(Saved entries)
/-- The drives come up, and the volume is mounted where it is complete (R226 to R228). -/
def State.bootDrives (rs : List DriveReport) (s : State) : State :=
  let ds := (List.range 8).map fun i => match rs[i]? with
    | some r => DriveReport.drive r
    | none => Drive.reset
  let admin := (List.range 8).flatMap fun i => ((ds.getD i Drive.reset).bringUp).map fun c => (i, c)
  let s := s.onMem fun m => { m with drives := ds, adminLog := admin.reverse ++ m.adminLog }
  let s := if ds.any fun d => d.refused then s.raiseMem 4 else s
  match volumeOf ds with
  | some (slots, n) => s.onMem fun m => { m with mounted := true, members := BitVec.ofNat 4 n, volSlots := slots }
  | none => s.raiseMem 5

/-- Training results in force: those of the store where the reset was warm and a copy holds, else new ones, of a content
that nothing gives, which are written to the store (R224, R225, R466; assumption 149). -/
def State.training (r : StoreRec) (stored : Option (List (BitVec 8))) (s : State) : List (BitVec 8) × State :=
  match (if s.cfg.cause = 1 then none else stored) with
  | some bs => (bs, s)
  | none =>
    let bs := bvBytes 8 (s.free 64)
    (bs, s.drawn.storeStart r bs none)

/-- The interfaces are trained, or their results reloaded (R224, R225). -/
def State.trainMemory (s : State) : State :=
  let h := s.training .hbmTraining (storeGet s.store.hbm0 s.store.hbm1)
  let d := h.2.training .ddrTraining (storeGet s.store.ddr0 s.store.ddr1)
  d.2.onMem fun m => { m with hbmTraining := h.1, ddrTraining := d.1 }

/-- Hard post-package repair of the rows of the repair record (R224). -/
def State.hardRepair (s : State) : State :=
  let rows := s.repairRecord.filter fun r => decide (r ∉ s.mem.hardRepairs)
  s.onMem fun m => { m with hardRepairs := m.hardRepairs ++ rows }

/-- The DDR5 channels in service, in order. -/
def inService (channels : BitVec 12) : List Nat := (List.range 12).filter fun c => channels.getLsbD c

/-- Stage 0x06, `MEMORY`: stacks and channels are trained, or reloaded from the store, or leave self-refresh, and what
fails is left out; every channel runs at the lowest speed that the population allows (R224, R225, R463, R464, R467). -/
def State.stageMemory (r : BootReport) (s : State) : State :=
  let stored := (storeGet s.store.ddr0 s.store.ddr1).isSome
  let s := s.onMem fun m => { m with
    hbmStacks := r.hbmStacks, channels := r.channels
    channelBytes := (List.range 12).map fun c => (r.dimms.getD c (0, false)).1
    t2Bytes := ((inService r.channels).map fun c => (r.dimms.getD c (0, false)).1).sum
    t2Dimm2 := (inService r.channels).any fun c => (r.dimms.getD c (0, false)).2 }
  let s := s.onPins fun p => { p with selfRefresh := 0, dimmReset := false }
  let s := if r.channels = 0xFFF then s else s.raiseMem 3
  let s := s.trainMemory.hardRepair.bootDrives r.drives
  let s := s.onPwr fun p => { p with clk := p.clk ||| bit 9 8 }
  (s.onCfg fun c => { c with
    reqRetention := c.reqRetention && r.rails && stored && decide (c.channelsBefore &&& ~~~ r.channels = 0) }).enterStage 7

/-! ### The directory (R211, R212, R264, R464, R465) -/

/-- A version restored from its slot (R264): lost pages fail the shards that wrote tiles into them and make it `INCOMPLETE`;
so do pages not written, whose staged tiles the reset took; a shard in flight has failed, and one not delivered is missing
(assumption 71). A version that was waiting for room, loaded or placed rests where no shard is missing, and is `INCOMPLETE`
else; any other keeps its state, one that served suspect pages its mark too. Commands and deadlines are not restored. -/
def restoredModel (d1 : SMap DirEntry) (m : ModelVer) : ModelVer :=
  let lost := (m.pageList.filter fun p => decide (gaSpace p.2 = 1) &&
    decide ((Sparse.get DirEntry.reset d1 (gaSlot p.2).2).state = .lost)).map (·.1)
  let unwritten := (List.range (manPages m.manifest)).filter fun p => decide (Sparse.get 0 m.pages p = 0)
  let bad := (lost ++ unwritten ++ m.failedPages).flatMap fun p => pageShards m.manifest p
  let shards := m.shards.mapIdx fun i x => match x with
    | .ingested => if i ∈ bad then ShardState.failed else .ingested
    | .inFlight => .failed
    | .outstanding => .missing
    | x => x
  let whole := shards.all fun x => decide (x = .ingested)
  let state := if lost ≠ [] then ModelState.incomplete
    else match m.state with
      | .pendingRoom | .loading | .placing => if whole then .resting else .incomplete
      | x => x
  { m with
    state := state, shards := shards, failedPages := m.failedPages ++ lost.filter fun p => decide (p ∉ m.failedPages)
    handle := none, retireHandle := none, activateHandle := none, activateAfter := false, waitRoom := false
    replace := false, deadline := none, staged := [], restored := [], suspect := m.suspect && decide (state = m.state), scrubLeft := [], scrubSkipped := [] }

/-- The model slots are restored (R264). New pages that were to replace poisoned ones are given up. -/
def State.restoreModels (s : State) : State :=
  let saved := s.wgt.saved
  let s := saved.foldl (fun s m => m.restored.foldl (fun s p => s.freePage p.2) s) s
  let ms := saved.map fun m => restoredModel s.mem.dir1 m
  s.onWgt fun w => { w with models := ms, saved := [] }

_WHAT YOU HAVE TO DO_
Your answer must be a single number: the count of lines above that hold the word "inService".

_EXPECTED ANSWER_
3